GIVEN INFORMATION:
-- ==== Sys2Proof/Certificates/Slice0/Obligations.lean ====
section
/-! DEFINITION. The statements for the provers. Each docstring names the rules it formalises. -/

open Sys2Proof Sys2Proof.Machine

/-! ### Arithmetic UOPs (41_fixpoint.md) -/

/-- R142, R143, R144, R146, R148, R149, R150, R153: the decoder takes each word to its UOP, and the UOP, in every state,
answers the state with `UOP_R` at the value the source's 64-bit datapath gives, and nothing else changed. -/
def Obligations.ArithmeticUops : Prop :=
  ∀ s : State,
    (decodeUop 0x00000000 = .nop ∧ exec .nop s = .next s) ∧
    (decodeUop 0x01000000 = .add ∧ exec .add s = .next (s.setR (s.regs.a + s.regs.b))) ∧
    (decodeUop 0x02000000 = .sub ∧ exec .sub s = .next (s.setR (s.regs.a - s.regs.b))) ∧
    (decodeUop 0x03000000 = .mul ∧ exec .mul s =
      .next (s.setR (((s.regs.a.signExtend 64 * s.regs.b.signExtend 64).sshiftRight 15).setWidth 32))) ∧
    (decodeUop 0x05000000 = .clamp ∧ exec .clamp s =
      .next (s.setR (BitVec.ofInt 32 (max s.regs.b.toInt (min s.regs.c.toInt s.regs.a.toInt))))) ∧
    (decodeUop 0x07000000 = .shra ∧ exec .shra s =
      .next (s.setR (s.regs.a.sshiftRight (s.regs.b.toNat % 32)))) ∧
    (decodeUop 0x08000000 = .fromint ∧ exec .fromint s = .next (s.setR (s.regs.a <<< 15))) ∧
    (decodeUop 0x09000000 = .toint ∧ exec .toint s = .next (s.setR (s.regs.a.sshiftRight 15)))

/-- R145: a zero divisor records DIVZ and changes nothing else; any other gives the 64-bit quotient, rounded toward zero. -/
def Obligations.DivUop : Prop :=
  decodeUop 0x04000000 = .div ∧ ∀ s : State,
    (s.regs.b = 0 → exec .div s = .next (s.raise .divz (wordTop 0x04000000))) ∧
    (s.regs.b ≠ 0 → exec .div s =
      .next (s.setR (((s.regs.a.signExtend 64 <<< 15).sdiv (s.regs.b.signExtend 64)).setWidth 32)))

/-- ADDCLAMP: the exact sum of the two operands is clamped (90_conflicts.md C2, 92_eei_decisions.md D9): between ordered bounds it
is the sum itself, or the bound it passes, also where the sum leaves 32 bits; crossed bounds give the lower one. The files differ
on the exact sum; the model follows C2 (log 9). -/
def Obligations.AddClampUop : Prop :=
  decodeUop 0x06000000 = .addclamp ∧ ∀ s : State,
    let sum := s.regs.a.toInt + s.regs.b.toInt
    let lo := s.regs.c
    let hi := s.regs.d
    ∃ r : Word, exec .addclamp s = .next (s.setR r) ∧
      (lo.toInt ≤ hi.toInt → (sum < lo.toInt → r = lo) ∧ (hi.toInt < sum → r = hi) ∧
        (lo.toInt ≤ sum → sum ≤ hi.toInt → r.toInt = sum)) ∧
      (hi.toInt < lo.toInt → r = lo)

/-- R151, R152: FROMFLOAT of NaN or infinity records FLOAT; of any other operand it gives the integer nearest to its value
times 32768, halves away from zero, modulo 2^32. TOFLOAT gives the binary32 value nearest to `s32(x) / 32768`, ties to an even
pattern. -/
def Obligations.FloatConversions : Prop :=
  decodeUop 0x0A000000 = .fromfloat ∧ decodeUop 0x0B000000 = .tofloat ∧ ∀ s : State,
    (0x7F800000 ≤ s.regs.a.toNat % 2 ^ 31 → exec .fromfloat s = .next (s.raise .float (wordTop 0x0A000000))) ∧
    (s.regs.a.toNat % 2 ^ 31 < 0x7F800000 → ∃ q : Int, exec .fromfloat s = .next (s.setR (BitVec.ofInt 32 q)) ∧
      2 * |fUnits s.regs.a - q * 2 ^ 134| ≤ 2 ^ 134 ∧
      (2 * |fUnits s.regs.a - q * 2 ^ 134| = 2 ^ 134 → |fUnits s.regs.a| < |q * 2 ^ 134|)) ∧
    ∃ r : Word, exec .tofloat s = .next (s.setR r) ∧ fNotFinite r = false ∧
      ∀ y : Word, fNotFinite y = false →
        |fUnits r - s.regs.a.toInt * 2 ^ 134| ≤ |fUnits y - s.regs.a.toInt * 2 ^ 134| ∧
        (|fUnits r - s.regs.a.toInt * 2 ^ 134| = |fUnits y - s.regs.a.toInt * 2 ^ 134| →
          fUnits y ≠ fUnits r → r.toNat % 2 = 0)

/-- R154: ADD and SUB are a commutative group, MUL by ONE and by 0, DIV by ONE, and CLAMP between ordered bounds. -/
def Obligations.ArithmeticLaws : Prop :=
  ∀ a b c : Word,
    fadd a b = fadd b a ∧ fadd (fadd a b) c = fadd a (fadd b c) ∧ fadd a 0 = a ∧ fadd a (fsub 0 a) = 0 ∧
    fsub a b = fadd a (fsub 0 b) ∧
    fmul a 32768 = a ∧ fmul a 0 = 0 ∧ fmul a b = fmul b a ∧ fdiv a 32768 = a ∧
    (b.toInt ≤ c.toInt → b.toInt ≤ (fclamp a b c).toInt ∧ (fclamp a b c).toInt ≤ c.toInt ∧
      fclamp (fclamp a b c) b c = fclamp a b c ∧
      ∀ d : Word, a.toInt ≤ d.toInt → (fclamp a b c).toInt ≤ (fclamp d b c).toInt)
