/-- The conversion is the integer nearest to the exact product, halves away from zero. -/
theorem sampleValue_spec (c : Cfg) (i : Nat) (w : Word) :
    let n := fUnits w * sampleScale c i
    ∃ q : Int, sampleValue c i w = BitVec.ofInt 32 q ∧ 2 * |n - q * 2 ^ 149| ≤ 2 ^ 149 ∧
      (2 * |n - q * 2 ^ 149| = 2 ^ 149 → |n| < |q * 2 ^ 149|) := by
  have hspec := rha_spec (fUnits w * sampleScale c i) (2 ^ 149) (by positivity)
  rw [Nat.cast_pow, Nat.cast_ofNat] at hspec
  exact ⟨_, sampleValue_eq c i w, hspec⟩

/-- The rounded ends of row `i` of R240 at scale `k` lie between two 32-bit integers. -/
def EndsWithin (i k : Nat) (lo hi : Int) : Prop :=
  (-2 ^ 31 ≤ lo ∧ hi < 2 ^ 31) ∧
    lo ≤ rha (fUnits (paramMeta i).min * k) (2 ^ 149) ∧ rha (fUnits (paramMeta i).max * k) (2 ^ 149) ≤ hi

/-- A value in range converts to a count between the rounded ends of its range. -/
theorem toInt_sampleValue_mem {c : Cfg} {i k : Nat} {w : Word} {lo hi : Int} (hw : InRange i w) (hk : sampleScale c i = k)
    (hends : EndsWithin i k lo hi) : lo ≤ (sampleValue c i w).toInt ∧ (sampleValue c i w).toInt ≤ hi := by
  obtain ⟨-, hmin, hmax⟩ := hw
  obtain ⟨⟨hlo32, hhi32⟩, hlo, hhi⟩ := hends
  have hscale : (0 : Int) ≤ k := Int.natCast_nonneg _
  have hge := hlo.trans (rha_mono (by positivity) (mul_le_mul_of_nonneg_right hmin hscale))
  have hle := (rha_mono (by positivity) (mul_le_mul_of_nonneg_right hmax hscale)).trans hhi
  rw [sampleValue_eq, hk, wrap32, BitVec.toInt_ofInt_eq_self (by decide) (hlo32.trans hge) (hle.trans_lt hhi32)]
  exact ⟨hge, hle⟩

theorem endsWithin_levels : ∀ i ∈ [2, 4, 5, 6, 7, 9, 10, 11], EndsWithin i 32768 0 32768 := by
  unfold EndsWithin
  decide +kernel

theorem endsWithin_width : EndsWithin 8 32768 1638 31130 := by
  unfold EndsWithin
  decide +kernel

theorem endsWithin_times_44100 : EndsWithin 0 44100 44 110250 ∧ EndsWithin 1 44100 132 88200 ∧
    EndsWithin 3 44100 441 220500 := by
  unfold EndsWithin
  decide +kernel

theorem endsWithin_times_22050 : EndsWithin 0 22050 22 55125 ∧ EndsWithin 1 22050 66 44100 ∧
    EndsWithin 3 22050 220 110250 := by
  unfold EndsWithin
  decide +kernel

/-! ### What one set_target of AUDIO writes (44_smoother.md R221) -/

theorem State.sm_setVoice_other (s : State) {v u : Nat} {k j : VoiceSm} (m : Smoother)
    (h : SmId.voice v k ≠ .voice u j) : (s.setVoice v ((s.voice v).setSm k m)).sm (.voice u j) = s.sm (.voice u j) := by
  obtain hvu | rfl := ne_or_eq v u
  · exact congrArg (·.getSm j) (s.voice_setVoice_other v u _ hvu)
  · have hkj : k ≠ j := fun hk => h (congrArg _ hk)
    obtain hlt | hge := lt_or_ge v s.voices.length
    · simp only [State.sm, s.voice_setVoice_self v _ hlt, Voice.getSm_setSm_other _ _ _ _ hkj]
    · rw [State.setVoice, List.set_eq_of_length_le hge]

/-- Writing one smoother leaves every other alone. -/
theorem State.sm_setSm_other (s : State) {id j : SmId} (m : Smoother) (h : id ≠ j) : (s.setSm id m).sm j = s.sm j := by
  cases id with
  | global g =>
    cases j with
    | global g' => exact Mix.get_set_other _ _ _ _ fun hg => h (congrArg _ hg)
    | voice u k => rfl
  | voice v k =>
    cases j with
    | global g' => rfl
    | voice u j => exact s.sm_setVoice_other m h

/-- W1 and W2 of each smoother of `ids`, with no step of another agent between. -/
def State.sendTargets (s : State) (x : Word) (ids : List SmId) : State := (setTargetOps x ids).foldl State.runOp s

theorem State.sendTargets_cons {s : State} {id : SmId} (x : Word) (ids : List SmId)
    (hid : ∀ v k, id = .voice v k → v < s.voices.length) :
    s.sendTargets x (id :: ids) = (s.setSm id ((s.sm id).setTarget x)).sendTargets x ids := by
  have hwrites : (s.setSm id ((s.sm id).storePending x)).setSm id
      ((s.setSm id ((s.sm id).storePending x)).sm id).storeFlag = s.setSm id ((s.sm id).setTarget x) := by
    rw [s.sm_setSm_self id _ hid, State.setSm_setSm]
    rfl
  rw [← hwrites]
  rfl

EXERCISE BRIEF: From the data above, reproduce word for word the lines running from the line with "theorem State.sm_setSm_other (s" to the line with "s.sm_setVoice_other m h", ends included.

YOUR SOLUTION:
theorem State.sm_setSm_other (s : State) {id j : SmId} (m : Smoother) (h : id ≠ j) : (s.setSm id m).sm j = s.sm j := by
  cases id with
  | global g =>
    cases j with
    | global g' => exact Mix.get_set_other _ _ _ _ fun hg => h (congrArg _ hg)
    | voice u k => rfl
  | voice v k =>
    cases j with
    | global g' => rfl
    | voice u j => exact s.sm_setVoice_other m h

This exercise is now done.